Like so many of you I have lived too long thinking I had to be superwoman. Apparently, it is the shame of women that we do not DO enough, despite that 70% of us are single parents, despite that, post credit crunch, we supply more than half the workforce, I could go on. The point is, we are now unhappier than our male counterparts, 60 years ago when only a few of us worked part time, it was the other way around. I conclude only to simplify my own life.
I have recently published my first book, the self-will and determination that took while still running my hypnosis business, looking after parents, daughter, guests in my home was enough to wear me out – boof!
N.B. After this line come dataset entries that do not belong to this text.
/-- dput of a whole page or set (R258, R159 step 1): the status and the state. -/
def dputPage (s : State) (l : Loc) : State × Nat :=
  let other := if l.set % 2 = 0 then l.set + 1 else l.set - 1
  let inTable := fun (x : Nat) => (s.drq l.drawer).blind.any (fun b => b.2.state == 1 && b.2.set == x)
  let format := (s.drq l.drawer).blind.any (fun b => b.2.state == 1 && b.2.set == l.set && b.2.cause == 1)
  let clear := fun (s : State) (lo n : Nat) => (List.range n).foldl (fun u k => drawerPut u l.drawer (lo + k) 0) s
  if (inTable l.set ∧ inTable other) ∨ (s.drq l.drawer).blindAll then
    let s := clear s (l.set / 2 * 32) 32
    (setPq (setPq s .drawer l.drawer (l.set / 2) 0 0) .drawer l.drawer (l.set / 2) 1 0, 0)
  else if format then (clear s (l.set * 16) 16, 0)
  else (s, 6)

/-- dput of one word (R258): the checks in their order. -/
def dputWord (s : State) (t : Nat) (l : Loc) (v : Nat) : State × Nat :=
  let w := l.set * 16 + l.way
  let old := decodeCab (drawerW s l.drawer w)
  let c := decodeCab v
  let (okOld, _) := wordLock s t l.set old
  let (okNew, lk) := wordLock s t l.set c
  let fwdDc : Bool := c.state != 2 || (match c.named with | some f => bit1 (s.shAgt f) 3 | none => false)
  if inBlindTable s l.drawer l.set then (s, 5)
  else if (s.drq l.drawer).retired.contains w then (s, 4)
  else if ¬ okOld ∨ ¬ okNew then (s, 2)
  else if ! cabOk v ∨ ! fwdDc ∨ ! setOk ((peekSet s l.drawer l.set).map (fun e => if e.1 = l.way then (e.1, v) else e)) then (s, 1)
  else
    let m := match lk with | some k => k.mode | none => 0
    if c.state = 4 ∧ ! modeO m then (s, 1)
    else
      let c' := if c.state = 2 ∧ ! modeF m then { c with state := 1, fwd := 0 } else c
      let (s, ok) := drawerWrite s l.drawer w (if c.grain = 0 then 0 else encodeCab c')
      (s, if ok then 0 else 3)

/-- dput (R258). -/
def dput (s : State) (t : Nat) (i : Ins) : State :=
  issueIns s t 0x19 i (! evenReg i.gb ∨ 2 ≤ i.fn.toNat) (fun s =>
    let a := gaV s t i
    match locOf a with
    | none => trap s t 0x0A a
    | some l =>
      let lo := (gbV s t i).toNat
      let hi := (s.greg t (i.gb.toNat + 1)).toNat
      let (s, st) :=
        if i.fn.getLsbD 0 then dputPage s l
        else if hi / 2 ^ 56 ≠ 0 then (s, 1)
        else dputWord s t l (lo + hi * 2 ^ 64)
      retGd s t i (BitVec.ofNat 64 st))

/-- devict (R259): starts a directory eviction with a completion for the thread. -/
def devict (s : State) (t : Nat) (i : Ins) : State :=
  issueIns s t 0x1A i (i.fn ≠ 0) (fun s =>
    noSeq s t 0 (fun s =>
    let a := gaV s t i
    match locOf a with
    | none => trap s t 0x0A a
    | some l =>
      let w := drawerW s l.drawer (l.set * 16 + l.way)
      let fin := fun (s : State) (n : Nat) => retGd s t i (BitVec.ofNat 64 n)
      if inBlindTable s l.drawer l.set then fin s 5
      else if (decodeCab w).grain = 0 then fin s 12
      else if pinned s l.drawer l.set (l.way, w) then fin s 13
      else if 16 ≤ (s.thr t).credits then fin s 14
      else
        let s := s.setThr t { s.thr t with credits := (s.thr t).credits + 1 }
        let s := queueEv (pinWay s l.drawer l.set l.way) l.drawer
          ⟨l.set, l.way, none, some (t, (gbV s t i).toNat % 65536)⟩
        fin s 0))

/-- The lock a thread holds on a PA in a scope. -/
def heldLock (s : State) (t line : Nat) (sector : Bool) : Option Lock :=
  (s.thr t).locks.find? (fun l => l.sector == sector &&
    (if sector then sectorOf l.pa == sectorOf line else l.pa == line))

/-- dlock (R257): asks for an MNT entry and blocks. -/
def dlock (s : State) (t : Nat) (i : Ins) : State :=
  issueIns s t 0x1B i (i.gb ≠ 0 ∨ 2 ≤ i.fn.toNat) (fun s =>
    let a := gaV s t i
    let sec := i.fn.getLsbD 0
    let fin := fun (s : State) (n : Nat) => retGd s t i (BitVec.ofNat 64 n)
    noSeq s t a (fun s =>
    match paLine a with
    | none => fin s 10
    | some line =>
      if ! homed s line then fin s 10
      else if (match heldLock s t line sec with | some l => ! l.lost | none => false) then fin s 8
      else if 4 ≤ ((s.thr t).locks.filter (fun l => ! l.lost)).length then fin s 9
      else
        let n := sliceOf line
        let s := s.wdogArm n
        let s := s.setSlq n { s.slq n with mntQ := (s.slq n).mntQ ++ [⟨0, line, t, 0, sec, some (t, 0)⟩] }
        s.setThr t { s.thr t with blk := .dlock i.gd.toNat line sec (blkLimit s t) }))

/-- dunlock (R257). -/
def dunlock (s : State) (t : Nat) (i : Ins) : State :=
  issueIns s t 0x1C i (i.gb ≠ 0 ∨ 2 ≤ i.fn.toNat) (fun s =>
    let fin := fun (s : State) (n : Nat) => retGd s t i (BitVec.ofNat 64 n)
    match paLine (gaV s t i) with
    | none => fin s 10
    | some line =>
      if ! homed s line then fin s 10 else
      match heldLock s t line (i.fn.getLsbD 0) with
      | none => fin s 11
      | some l =>
        let s := s.setThr t { s.thr t with locks := (s.thr t).locks.erase l }
        if l.lost ∨ ¬ (s.trkE l.tid).valid then fin s 3 else fin (endLock s l.tid) 0)

/-! ### Messages (R260 to R262) -/

/-- msend to a slice (R261): the state and the status. -/
def msendSlice (s : State) (t typ : Nat) (pa gb : BitVec 64) : State × Nat :=
  match paLine pa with
  | none => (s, 3)
  | some line =>
    if ! homed s line ∨ typ < 0x3C then (s, 3)
    else if 16 ≤ (s.thr t).credits then (s, 1)
    else
      let g := gb.toNat
      let op := bits g 16 8
      let n := sliceOf line
      let s := s.setThr t { s.thr t with credits := (s.thr t).credits + 1 }
      let s := (clEvent s (t / 4) 6).wdogArm n
      (s.setSlq n { s.slq n with mntQ := (s.slq n).mntQ ++
        [⟨typ, line, bits g 0 16, op, typ == 0x3D && op == 0, some (t, bits g 24 16)⟩] }, 0)

/-- msend to a thread (R261). -/
def msendThread (s : State) (t typ : Nat) (ga gb : BitVec 64) : State × Nat :=
  let u := ga.toNat
  if 64 ≤ u ∨ typ ≠ 0 ∨ stwFailed s (u / 4) then (s, 3)
  else if 8 ≤ ((s.thr u).inbox.filter (fun m => m.kind == 2)).length then (s, 2)
  else (inboxPush s u ⟨BitVec.ofNat 64 (2 * 2 ^ 22 + t * 2 ^ 32), gb⟩, 0)

/-- msend (R261): TYPE is func[5:0], DEST func[8:6]. -/
def msend (s : State) (t : Nat) (i : Ins) : State :=
  let dest := i.fn.toNat / 64 % 8
  issueIns s t 0x20 i (512 ≤ i.fn.toNat ∨ 2 ≤ dest) (fun s =>
    let (u, st) := if dest = 0 then msendSlice s t (i.fn.toNat % 64) (gaV s t i) (gbV s t i)
      else msendThread s t (i.fn.toNat % 64) (gaV s t i) (gbV s t i)
    retGd u t i (BitVec.ofNat 64 st))

/-- mwait (R262): pd is func[2:0]. -/
def mwait (s : State) (t : Nat) (i : Ins) : State :=
  let pd := i.fn.toNat % 8
  issueIns s t 0x21 i (! evenReg i.gd ∨ i.gb ≠ 0 ∨ 8 ≤ i.fn.toNat) (fun s =>
    noSeq s t 0 (fun s =>
    let a := gaV s t i
    if (s.thr t).inbox ≠ [] then advance (takeMsg s t i.gd.toNat pd) t 4
    else if a = 0 then advance (s.setPred t pd false) t 4
    else s.setThr t { s.thr t with blk := .mwait i.gd.toNat pd (a == BitVec.allOnes 64) (s.now + a.toNat) }))

/-- mwait's timeout (R262, MWAIT_TIMEOUT): a message that has come is taken. -/
def mwaitTimeout (s : State) (t : Nat) : State :=
  match (s.thr t).blk with
  | .mwait gd pd false dl =>
    let n := max s.now dl
    let s := { s with now := n, lehrNow := max s.lehrNow n }
    if (s.thr t).inbox ≠ [] then boundary (advance (takeMsg s t gd pd) t 4) t
    else boundary (advance (s.setPred t pd false) t 4) t
  | _ => s

/-! ### Memory (R263, R264, R348) -/

/-- The local words of a line at address `a`. -/
def localLine (s : State) (t a : Nat) : State × Line × Bool :=
  (List.range 8).foldl (fun (p : State × Line × Bool) k =>
    let (s, v) := lread p.1 t (a / 8 + k)
    (s, p.2.1 ||| (((v.getD 0).setWidth 512) <<< (64 * k)), p.2.2 || v.isNone)) (s, 0, false)
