/-! ### Temperature (R463) -/

def tempOf (s : State) (k : Nat) : Rat := SMap.getD (fun _ => 0) s.lehr.temp k

/-- The usable sensors of a region. -/
def usable (s : State) (r : Nat) : List Nat := (List.range 8).map (8 * r + ·) |>.filter (fun k => ! s.lehr.excl.contains k)

/-- The sensor with the highest filtered reading of a region, the lowest number among equals. -/
def hottest (s : State) (r : Nat) : Option Nat :=
  (usable s r).foldl (fun b k => match b with
    | none => some k
    | some j => if tempOf s j < tempOf s k then some k else some j) none

/-- T_r in 0.25 °C: a region without a usable sensor counts as at T_HOT. -/
def regionTemp (s : State) (r : Nat) : Rat :=
  match hottest s r with
  | some k => tempOf s k
  | none => 4 * s.fld Fld.THERM_CTL_T_HOT

def regionHot (s : State) (r : Nat) : Bool := decide ((4 * s.fld Fld.THERM_CTL_T_HOT : Rat) ≤ regionTemp s r)
def regionTrip (s : State) (r : Nat) : Bool := decide ((4 * s.fld Fld.THERM_CTL_T_TRIP : Rat) ≤ regionTemp s r)

/-- T_r in °C, rounded down, negative readings as 0 (R483). -/
def regionDeg (s : State) (r : Nat) : Nat := min 255 (regionTemp s r / 4).floor.toNat

/-! ### Current (R464) -/

def ctelUsed (s : State) : Bool := s.fld Fld.PIN_STATUS_CTEL_ABSENT == 0 && railReq s

/-- Sum and count of the frames of the last 64 slots. -/
def iSum (s : State) : Nat := (s.lehr.iHist.map (·.1)).sum
def iCnt (s : State) : Nat := (s.lehr.iHist.map (·.2)).sum
/-- I_avg in 25 mA, rounded down, as PWR frames carry it (R495). -/
def iAvg (s : State) : Nat := if iCnt s = 0 then 0 else iSum s / iCnt s

/-- The package share as the governor and GOV_PKG see it: none while BUDGET = 0 (R468, R501). -/
def pkgShare (s : State) : Nat := if s.fld Fld.PT_PKG_BUDGET = 0 then 0xFFFF else s.fld Fld.GOV_PKG_SHARE

/-- Condition PK (R467, R468): with PKG = 1 the lower of the limit and the package share. -/
def condPk (s : State) : Bool :=
  let pk := s.fld Fld.GOV_ILIM_PK
  let lim := if s.fld Fld.GOV_CTL_PKG = 1 then min pk (pkgShare s) else pk
  ctelUsed s && pk != 0 && decide (lim < s.lehr.iNow)

/-- Condition AVG (R467). -/
def condAvg (s : State) : Bool :=
  ctelUsed s && s.fld Fld.GOV_ILIM_AVG != 0 && decide (s.fld Fld.GOV_ILIM_AVG * iCnt s < iSum s)

/-- I_avg leaves the background margin (R467). -/
def marginOk (s : State) : Bool :=
  ! ctelUsed s || s.fld Fld.GOV_ILIM_AVG == 0 ||
  decide ((iSum s : Int) ≤ ((s.fld Fld.GOV_ILIM_AVG : Int) - s.fld Fld.GOV_BG_MARGIN) * iCnt s)

def maskOfB (n : Nat) (f : Nat → Bool) : Nat := (List.range n).foldl (fun a k => a + b2n (f k) * 2 ^ k) 0
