/-- An entry retires. -/
def retire (s : State) (tid : Nat) : State :=
  let t := s.trkE tid
  let n := tid / 512
  let s := if t.dbufV then setBufs s (n / 8) ((bufsUsed s (n / 8)).filter (· ≠ t.dbuf)) else s
  let s := freeWay s tid t
  let wbs := s.port.dat.filter (fun e => e.2.user == .trk tid)
  let s := wbs.foldl (fun u e => State.notify (u.setDatE (e.1 / 32) (e.1 % 32) { e.2 with user := .sink 1048576 }) (n / 8)
    (.retireSink 1048576 (e.1 / 32) (e.1 % 32) t.pa)) s
  let s := s.setTrkE tid trk0
  let lines := (((s.slq n).cq.map (·.line)).filter (fun l => meets t l false)).dedup
  let s := lines.foldl (fun u l => reserveLine u n l) s
  let s := State.notify s (n / 8) (.retire tid)
  let en := tid % 512
  let s := if 16 ≤ en ∧ en < 480 then
      let q := s.slq n
      let g := max 1 (s.fld Fld.SL_CTL_CQ_GUARD (logicOf s n)) * 100
      let s := s.setSlq n { q with reserved := q.reserved.map (fun e => if e.2 = 0 then (e.1, s.now + g) else e) }
      let waits := (holdsUsed s).any (fun e => e.2.wait == .pool n) ||
        (s.notices (n / 8)).any (fun x => match x with | .refuse _ (.pool k) => k == n | _ => false)
      if waits then State.notify s (n / 8) (.poolFree n) else s
    else s
  wakeWaiters (retireNotes s tid t) n

/-- Runs an entry's steps until it waits, then retires it if it may. -/
def runEntry : Nat → Nat → State → State
  | 0, _, s => s
  | fuel + 1, tid, s =>
    let s := rereadPump s tid
    let t := s.trkE tid
    if t.ended then s
    else
      let (s, more) := match fetchStep s (tid / 512) t t.step with
        | (s, some st) =>
          let (s, more) := runStep s tid st
          -- the sequence ends after a step with LAST (R293)
          (if more ∧ t.lasts.contains t.step then setT s tid (fun u => { u with step := u.prog.length }) else s, more)
        | (s, none) => endSeq s tid
      if more then runEntry fuel tid s else s

/-- An entry runs again (R107): its word is read first, and one that cannot be read fails its slice logic (R119). A dlock
entry only waits for its end. -/
def resume (s : State) (tid : Nat) : State :=
  if ! (s.trkE tid).valid then s else
  let n := tid / 512
  let (s, r) := wordRead s .trk (logicOf s n) (tid % 512)
  if r.isNone then (s.setFld Fld.SL_ERR_TRK_UE 1 (logicOf s n)).addWork (.fail n) else
  let t := s.trkE tid
  let s := if t.cls = 2 ∧ t.typ = 0 then s
    else if t.tstate = 4 ∧ t.newWay.isSome then s
    else runEntry 200 tid s
  if mayRetire (s.trkE tid) ∧ ¬ noticesFull s n then retire s tid else s

/-! ### Failure and adoption of a slice logic (R119 to R122) -/

/-- What becomes of the fan-out records of lost entries (R120, R516): a DF_FWD that has left stays, answered or not; the
rest close. -/
def closeFans (s : State) (sel : Nat → Bool) : State :=
  let answered := (s.sl.trk.filter (fun e => sel (e.1 / 512) && e.2.valid && isDf e.2.phKind && e.2.ansCount != 0 && ! e.2.snpOut)).filterMap
    (fun e => match e.2.phDesc with
      | .ptrs [a] => some (e.1, a, e.2.ans, e.2.ansDead)
      | _ => none)
  let queued := (s.port.snpDone.flatMap (fun e => if sel e.1 then e.2 else [])).filterMap (fun d =>
    let t := s.trkE d.tid
    match t.phDesc with
    | .ptrs [a] => if isDf t.phKind ∧ d.count ≠ 0 then some (d.tid, a, d.merged, d.dead) else none
    | _ => none)
  let fans := s.port.fan.filterMap (fun (e : Nat × FanRec) =>
    if ! sel (e.1 / 512) then some e
    else if e.2.kept then some e
    else if isDf e.2.kind ∧ e.2.active ∧ e.2.open_.any (·.left) then some (e.1, { e.2 with kept := true, orphan := false })
    else none)
  let s := { s with port := { s.port with
    fan := fans
    snpDone := s.port.snpDone.filter (fun e => ! sel e.1)
    snpQ := s.port.snpQ.filterMap (fun (e : Nat × List SnpMsg) =>
      let l := e.2.filter (fun m => ! sel (m.tid / 512))
      if l.isEmpty then none else some (e.1, l))
    staged := s.port.staged.filter (fun m => match m.2.own with
      | .plain | .refused => true | .snoop t => ! sel (t / 512) | .data t => ! sel (t / 512) | .final t => ! sel (t / 512)) } }
  (answered ++ queued).foldl (fun u e =>
    if (u.fanE e.1).active then u
    else u.setFanE e.1 { fan0 with
      active := true, kind := .fwdClean, pa := (s.trkE e.1).pa, expanded := true, merged := e.2.2.1, dead := e.2.2.2
      holders := [(e.2.1, e.2.2.1)], kept := true }) s

/-- Writebacks without a retire notice wait to be presented again (R113). -/
def rewaitDat (s : State) (sel : Nat → Bool) : State :=
  { s with port := { s.port with dat := s.port.dat.map (fun e =>
    let again : Bool := match e.2.user with | .sink _ => true | .trk _ => true | _ => false
    if again ∧ sel (sliceOf e.2.hdr.pa.toNat) ∧ 0x10 ≤ e.2.typ then (e.1, { e.2 with user := DatUser.waiting }) else e) } }

/-- Takes every notice waiting on a cluster's queue. -/
def drainNotices : Nat → Nat → State → State
  | 0, _, s => s
  | fuel + 1, c, s =>
    match s.notices c with
    | [] => s
    | n :: _ => drainNotices fuel c (takeNotice s c n)

/-- A slice's entries, sink slots, buffers and queues in its logic are gone. The programs that the model runs itself send
the messages of their lost MNT entries again, DEDUCED (log entry 20): their wait for the entry has timed out (R120). -/
def dropSlice (s : State) (n : Nat) : State :=
  let back := ((trkOfSlice s n).filter (fun e => e.2.cls = 2 ∧ e.2.typ ≠ 0 ∧ e.2.msg.isNone ∧ ¬ (e.2.typ = 0x3F ∧ e.2.lostBy = 1))).map
    (fun e => (⟨e.2.typ, e.2.pa, e.2.operand, e.2.lostBy, e.2.sector, none⟩ : MntMsg))
  let bufs := (trkOfSlice s n).filterMap (fun e => if e.2.dbufV then some e.2.dbuf else none)
  -- the completion credits of its MNT entries and evictions return to their threads (R261)
  let owed := (trkOfSlice s n).filterMap (fun e => if e.2.cls = 2 ∧ e.2.typ = 0 then none else e.2.msg.map (·.1)) ++
    (s.slq n).evQ.filterMap (fun e => e.msg.map (·.1))
  let s := owed.foldl (fun u t => creditBack u t 1) s
  let s := setBufs s (n / 8) ((bufsUsed s (n / 8)).filter (fun b => ! bufs.contains b))
  let held := (s.slq n).reqQ
  let s := held.foldl (fun u h => u.setHoldE h { u.holdE h with wait := .parked }) s
  let s := { s with sl := { s.sl with
    trk := s.sl.trk.filter (fun e => e.1 / 512 ≠ n), sinks := s.sl.sinks.filter (fun e => e.1 / 16 ≠ n) } }
  let s := s.setSlq n { sliceQ0 with mntQ := back ++ (s.slq n).mntQ, settleQ := (s.slq n).settleQ }
  { s with stw := { s.stw with thr := s.stw.thr.map (fun e => (e.1, { e.2 with
    locks := e.2.locks.map (fun l => if l.tid / 512 = n then { l with lost := true } else l) })) } }

/-- The logic at a cluster's position fails. -/
def logicMark (s : State) (c pos : Nat) : State :=
  let s := lehrWrote (s.setFld Fld.CL_SPARE_FAILED (s.fld Fld.CL_SPARE_FAILED c ||| 2 ^ pos) c) [repMap c]
  { s with repair := { s.repair with
    failed := SMap.set (fun _ => 0) s.repair.failed c (SMap.getD (fun _ => 0) s.repair.failed c ||| 2 ^ pos) } }

/-- Adoption of a logical slice by the cluster's spare (R120): the failed logic is isolated, and the spare takes the slice
with an empty tracker; replay follows. -/
def adopt (s : State) (n : Nat) (forced : Bool) : State :=
  let c := n / 8
  let spare := s.fld Fld.CL_SPARE_SPARE c
  let k := n % 8
  let w := s.fld Fld.CL_SLMAP_POS c
  let s := keepStore (logicMark s c (bits w (4 * k) 4)) n (logicOf s n)
  let s := closeFans (drainNotices 4096 c s) (· == n)
  let s := dropSlice (rewaitDat s (· == n)) n
  let w' := w - bits w (4 * k) 4 * 2 ^ (4 * k) + spare * 2 ^ (4 * k)
  let s := (s.setFld Fld.CL_SLMAP_POS w' c).setFld Fld.CL_SPARE_SPARE 15 c
  let s := lehrWrote s [repMap c]
  let s := { s with
    repair := { s.repair with pos := SMap.set (fun _ => 0) s.repair.pos c (w' + 1) }
    sl := { s.sl with adopting := s.sl.adopting ++ [(n, forced)] }
    port := { s.port with replay := s.port.replay ++ [n] } }
  s.addWork .daten

/-- The logic that serves a slice fails (R119, R121). -/
def sliceFail (s : State) (n : Nat) : State :=
  let c := n / 8
  let s := raiseSlice s n 0x20 n
  if s.fld Fld.CL_SPARE_SPARE c = 15 then
    let pos := logicOf s n - 9 * c
    raiseCluster (dropSlice (closeFans (keepStore (logicMark s c pos) n (9 * c + pos)) (· == n)) n) c 0x81 c
  else adopt s n false

/-- A slice logic's own failure by its number: the spare that serves nothing is only marked (R121). -/
def logicFail (s : State) (l : Nat) : State :=
  let c := l / 9
  let pos := l % 9
  match (List.range 8).find? (fun k => bits (s.fld Fld.CL_SLMAP_POS c) (4 * k) 4 = pos) with
  | some k => if bit1 (s.fld Fld.CL_SPARE_FAILED c) pos then s else (sliceFail s (8 * c + k)).addWork .daten
  | none =>
    if s.fld Fld.CL_SPARE_SPARE c = pos then
      raiseN ((logicMark s c pos).setFld Fld.CL_SPARE_SPARE 15 c) (.slice l) 0x20 (0x100 + l) 1 false .core
    else s

/-! ### Replay (R516 to R519) -/

/-- The kept fan-out record of an entry as its replayed entry takes it (R518). -/
def takeKept (s : State) (tid : Nat) : State × Option (Nat × Option Nat) :=
  let f := s.fanE tid
  if ! f.kept then (s, none) else
  match f.open_ with
  | t :: _ => (s, some (t.agent, none))
  | [] =>
    let a := match f.holders with | (a, _) :: _ => a | [] => 0x10000
    (s.setFanE tid fan0, some (a, some (if f.dead ≠ 0 then 3 else f.merged)))

/-- One acceptance record of a slice is closed, discarded or allocated again (R517, R519). -/
def replayRec (s : State) (tid : Nat) : State :=
  let r := s.recE tid
  if ! r.valid then s else
  let (s, ok) := rsRead s (6 * tid) 6
  let n := tid / 512
  let free := fun (s : State) =>
    let s := s.setRecE tid rec0
    let s := s.setFanE tid fan0
    let s := match r.dat with | some (p, e) => freeDat s p e | none => s
    slFixed (s.addFld Fld.REPLAY_STAT1_CLOSED 1) (logicOf s n) 5
  if ! ok then free (raisePort s 0x0B tid)
  else if r.cmpOut ∨ (r.typ = 3 ∧ r.dataOut) then free s
  else
    let line := r.hdr.pa.toNat
    let (s, f) := readLine s line
    let (s, d, unk) := decideMsg s line r.typ r.hdr.agent.toNat f
    let (s, coarse) := planCoarse s line r.hdr.agent.toNat d f
    let (s, kept) := takeKept s tid
    let s := rsWrite (s.setRecE tid { r with epoch := activeEpoch s }) (6 * tid) 6
    let t := { reqEntry s r 0 d f unk coarse with rel := true, replayed := true, kept := kept }
    let s := slFixed s (logicOf s n) 4
    putEntry (s.addFld Fld.REPLAY_STAT0_REPLAYED 1) tid t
I got an energetic kick in the teeth. A few weeks later while in Turkey for a friend’s wedding, normally a time to enjoy and recoup, I got worse. I realised this was so much more than my typical overwork burn-out. The physical manifestation was UTIs – 3rd one and I just could not face another course of anti-biotics. I felt really confused, not realising then that UTIs could actually make you delusional. I started self-abusing: smoking, it must have been 15 years since I was a smoker and I only drank on the odd occasion, but there I was back into addict mode – I just couldn’t understand it and was in a spiritual dessert.
I asked my new guru, google and apparently it is very common in the case of autoimmune issues, that what is happening physically is also happening spiritually. The person is under assault against themselves. They can struggle with deep self-rejection combined with self-hate, but it often hides under the surface. In women the self-rejection comes out of a lack of being loved properly, usually from a father or another significant male in their life that has left them with an unhealed broken heart. Because of this, one can struggle with constant insecurity as to who they are. They are conflicted in their identity and self-worth. They are accused in their thoughts, so guilt becomes a constant motivator in their life.
It resonated. I had become expert at covering up self-hatred and self-rejection with performance and driven-ness. I kept up a good facade, giving everyone the impression that things were good, when I was struggling inside. It was hard for me to express hardship and struggle without going into self-pity and self-loathing. I overcompensated for this by striving and doing more; never coming to peace with just being a child of the universe. At first these realisations left me overwhelmed. I’d been that way since maybe 8 or 9 years old. How on earth could I change that now? I was tired, what could I do?